Figure 5. Culture and recovery of hMSCs from hydrogel microenvironments

CellTracker Orange-labeled human mesenchymal stem cells (hMSCs) were encapsulated within the click hydrogel formulation at 5 × 10⁶ cells mL⁻¹. (a) 24 hours post encapsulation, perpendicular 200 μm wide lines of ~1 mM RGD and PHSRN were patterned throughout the hydrogel via thiol-ene photocoupling to create an array of four distinct biochemical conditions (no cue, RGD, PHSRN, RGD and PHSRN). (b) 4 hours later, channels of user-defined shape (cylindrical) were eroded down from the surface of the hydrogel to capture entrapped cells exposed to a specific cue. (c) This process was repeated 1 hour later to release entrapped cells within a different location of the material and a different shape (star-shaped cylinder). (d) The released cells were isolated by centrifugation, cultured in a 96-well plate for 48 hours, and their cytoskeleton was visualized with a fluorescent phalloidin. (a–c) RGD is shown in green, PHSRN red, and hMSCs orange. Images represent single confocal slices within the 3D gel. (d) F-actin is shown in green, nuclei blue. Image represents inverted fluorescence micrograph. Scale bars = 200 μm in (a–c), 50 μm in (d).

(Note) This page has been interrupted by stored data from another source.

-- ==== Sys2Proof/WellFormed.lean ====
section
/-! DEFINITION. Which commands a request word can hold. The operand types carry every range of R72 but one: the pad
field of ENC3 has a fourth value, which R68 reserves. -/

namespace Sys2Proof

/-- A command is well-formed when its operands are in the ranges of R72: `pad = 3` of ENC3 is not (R68). -/
def Instr.wellFormed : Instr → Bool
  | .xtr6 _         => true
  | .pck6 _ _ _ _   => true
  | .alut _         => true
  | .rlut _         => true
  | .enc3 pad _ _ _ => pad != 3#2
  | .dec4 _ _ _ _   => true

end Sys2Proof
end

Figure 6. Directed 3D cell motility within patterned hydrogels

(a) A fibrin clot containing 3T3 fibroblasts was encapsulated within the click hydrogel formulation. Chemical channels of RGD, a cell-adhesive fibronectin motif, as well as physical channels of user-defined shape were created radially out of the roughly spherical clot. The combination of having physical space to spread as well as chemical moieties to bind to were found to be required for collective cell migration. By day 10, cells were found to migrate only down the physical channel that was functionalized with RGD. (b) By creating 3D functionalized channels, cell outgrowth was controlled in all three spatial dimensions, with the image inset illustrating a top-down projection. (c) The outgrowth of 3T3 fibroblast cells was controlled in the presence of encapsulated human mesenchymal stem cells (hMSCs) and confined to branched photodegraded channels that were functionalized with RGD. The regions of RGD-functionalization are depicted by the dashed polygons in (a) and (c). The hydrogel is shown in red, F-actin green, and cell nuclei blue. Scale bars = 100 μm.